How to complete this task ▸
Go over the lines below, and when one contains the word "slotKib", copy it.

************

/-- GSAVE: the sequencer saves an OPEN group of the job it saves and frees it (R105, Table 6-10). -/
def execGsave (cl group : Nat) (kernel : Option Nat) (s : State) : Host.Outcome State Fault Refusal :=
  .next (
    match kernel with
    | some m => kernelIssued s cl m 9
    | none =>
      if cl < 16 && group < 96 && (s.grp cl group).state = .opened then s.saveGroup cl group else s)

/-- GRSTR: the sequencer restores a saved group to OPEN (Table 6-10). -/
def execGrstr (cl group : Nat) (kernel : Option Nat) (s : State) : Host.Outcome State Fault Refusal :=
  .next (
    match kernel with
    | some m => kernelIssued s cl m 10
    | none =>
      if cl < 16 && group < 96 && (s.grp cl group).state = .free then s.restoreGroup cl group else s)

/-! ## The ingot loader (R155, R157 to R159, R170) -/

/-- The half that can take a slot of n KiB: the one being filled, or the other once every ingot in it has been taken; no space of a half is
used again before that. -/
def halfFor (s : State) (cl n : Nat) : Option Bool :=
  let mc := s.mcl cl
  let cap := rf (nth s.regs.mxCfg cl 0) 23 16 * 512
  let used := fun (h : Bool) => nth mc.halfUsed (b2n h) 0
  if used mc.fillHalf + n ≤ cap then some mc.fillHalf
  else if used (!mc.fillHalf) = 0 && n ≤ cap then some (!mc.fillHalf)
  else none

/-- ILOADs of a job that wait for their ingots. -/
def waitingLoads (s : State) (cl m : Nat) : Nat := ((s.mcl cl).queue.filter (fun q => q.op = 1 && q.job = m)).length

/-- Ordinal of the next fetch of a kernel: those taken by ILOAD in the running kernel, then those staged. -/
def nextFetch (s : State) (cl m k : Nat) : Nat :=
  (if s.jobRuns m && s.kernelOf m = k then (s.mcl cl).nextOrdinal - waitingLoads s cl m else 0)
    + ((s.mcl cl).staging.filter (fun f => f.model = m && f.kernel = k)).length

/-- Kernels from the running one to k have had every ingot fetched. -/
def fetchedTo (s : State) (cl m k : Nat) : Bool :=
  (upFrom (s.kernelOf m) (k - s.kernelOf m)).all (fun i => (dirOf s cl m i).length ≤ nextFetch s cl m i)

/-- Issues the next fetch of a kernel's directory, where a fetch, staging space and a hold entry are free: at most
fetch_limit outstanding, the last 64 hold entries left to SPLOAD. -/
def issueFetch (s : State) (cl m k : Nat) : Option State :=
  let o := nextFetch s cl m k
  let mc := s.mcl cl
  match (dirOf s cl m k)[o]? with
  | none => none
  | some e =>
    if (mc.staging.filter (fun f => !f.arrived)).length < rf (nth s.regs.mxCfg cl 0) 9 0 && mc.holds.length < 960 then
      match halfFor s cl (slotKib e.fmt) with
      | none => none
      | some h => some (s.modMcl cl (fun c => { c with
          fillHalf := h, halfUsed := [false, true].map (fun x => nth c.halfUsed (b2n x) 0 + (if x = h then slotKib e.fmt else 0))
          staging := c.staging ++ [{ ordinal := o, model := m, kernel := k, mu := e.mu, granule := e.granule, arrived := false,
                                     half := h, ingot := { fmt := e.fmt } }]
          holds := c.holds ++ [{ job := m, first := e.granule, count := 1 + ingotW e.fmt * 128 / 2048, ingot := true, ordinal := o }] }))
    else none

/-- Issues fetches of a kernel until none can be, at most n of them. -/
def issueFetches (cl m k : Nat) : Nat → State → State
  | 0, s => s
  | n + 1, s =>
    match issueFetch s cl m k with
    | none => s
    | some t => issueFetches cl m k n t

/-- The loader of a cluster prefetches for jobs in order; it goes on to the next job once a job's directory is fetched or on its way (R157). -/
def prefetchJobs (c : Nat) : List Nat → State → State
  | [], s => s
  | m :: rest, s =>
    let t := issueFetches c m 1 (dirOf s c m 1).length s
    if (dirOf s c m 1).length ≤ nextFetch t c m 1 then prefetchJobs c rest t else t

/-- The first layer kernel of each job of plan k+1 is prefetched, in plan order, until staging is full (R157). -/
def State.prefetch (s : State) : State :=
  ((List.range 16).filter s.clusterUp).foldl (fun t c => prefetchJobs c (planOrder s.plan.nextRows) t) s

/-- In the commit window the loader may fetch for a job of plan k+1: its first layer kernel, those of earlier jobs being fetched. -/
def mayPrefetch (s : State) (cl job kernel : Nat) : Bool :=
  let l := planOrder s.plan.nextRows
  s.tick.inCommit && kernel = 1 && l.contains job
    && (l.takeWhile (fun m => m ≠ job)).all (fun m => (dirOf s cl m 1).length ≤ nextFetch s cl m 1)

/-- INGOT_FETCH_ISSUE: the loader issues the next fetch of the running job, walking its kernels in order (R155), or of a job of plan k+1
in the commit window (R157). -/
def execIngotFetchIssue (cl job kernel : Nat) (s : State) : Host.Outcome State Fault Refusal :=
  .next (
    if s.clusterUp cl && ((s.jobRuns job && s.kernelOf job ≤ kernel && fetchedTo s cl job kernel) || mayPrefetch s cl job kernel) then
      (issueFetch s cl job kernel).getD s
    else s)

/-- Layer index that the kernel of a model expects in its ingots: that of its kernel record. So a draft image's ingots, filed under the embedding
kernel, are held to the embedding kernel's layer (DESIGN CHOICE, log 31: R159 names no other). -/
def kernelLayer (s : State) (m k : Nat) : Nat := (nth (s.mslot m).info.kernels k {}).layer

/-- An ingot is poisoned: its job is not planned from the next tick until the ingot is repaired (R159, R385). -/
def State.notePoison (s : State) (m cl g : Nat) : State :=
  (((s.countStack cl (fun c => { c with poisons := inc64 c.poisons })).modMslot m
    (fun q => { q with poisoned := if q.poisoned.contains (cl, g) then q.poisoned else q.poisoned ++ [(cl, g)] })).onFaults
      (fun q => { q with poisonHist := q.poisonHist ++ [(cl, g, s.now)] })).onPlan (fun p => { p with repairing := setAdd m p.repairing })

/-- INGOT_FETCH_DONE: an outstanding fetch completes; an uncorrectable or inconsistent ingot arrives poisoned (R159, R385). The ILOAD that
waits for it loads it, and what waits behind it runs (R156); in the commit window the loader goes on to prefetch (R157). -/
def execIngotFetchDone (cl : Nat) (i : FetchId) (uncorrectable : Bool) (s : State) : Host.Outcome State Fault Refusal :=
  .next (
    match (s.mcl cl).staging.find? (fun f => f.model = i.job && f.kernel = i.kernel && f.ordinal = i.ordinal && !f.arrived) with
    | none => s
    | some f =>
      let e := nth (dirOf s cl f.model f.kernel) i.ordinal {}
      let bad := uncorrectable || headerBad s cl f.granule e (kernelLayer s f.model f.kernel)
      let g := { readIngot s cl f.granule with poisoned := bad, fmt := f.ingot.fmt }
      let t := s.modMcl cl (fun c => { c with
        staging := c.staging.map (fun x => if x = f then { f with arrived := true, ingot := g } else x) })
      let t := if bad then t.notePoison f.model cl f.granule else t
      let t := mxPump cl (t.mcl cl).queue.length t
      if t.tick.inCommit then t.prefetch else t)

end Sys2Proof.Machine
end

************

Answer to this problem ▸
      match halfFor s cl (slotKib e.fmt) with
          fillHalf := h, halfUsed := [false, true].map (fun x => nth c.halfUsed (b2n x) 0 + (if x = h then slotKib e.fmt else 0))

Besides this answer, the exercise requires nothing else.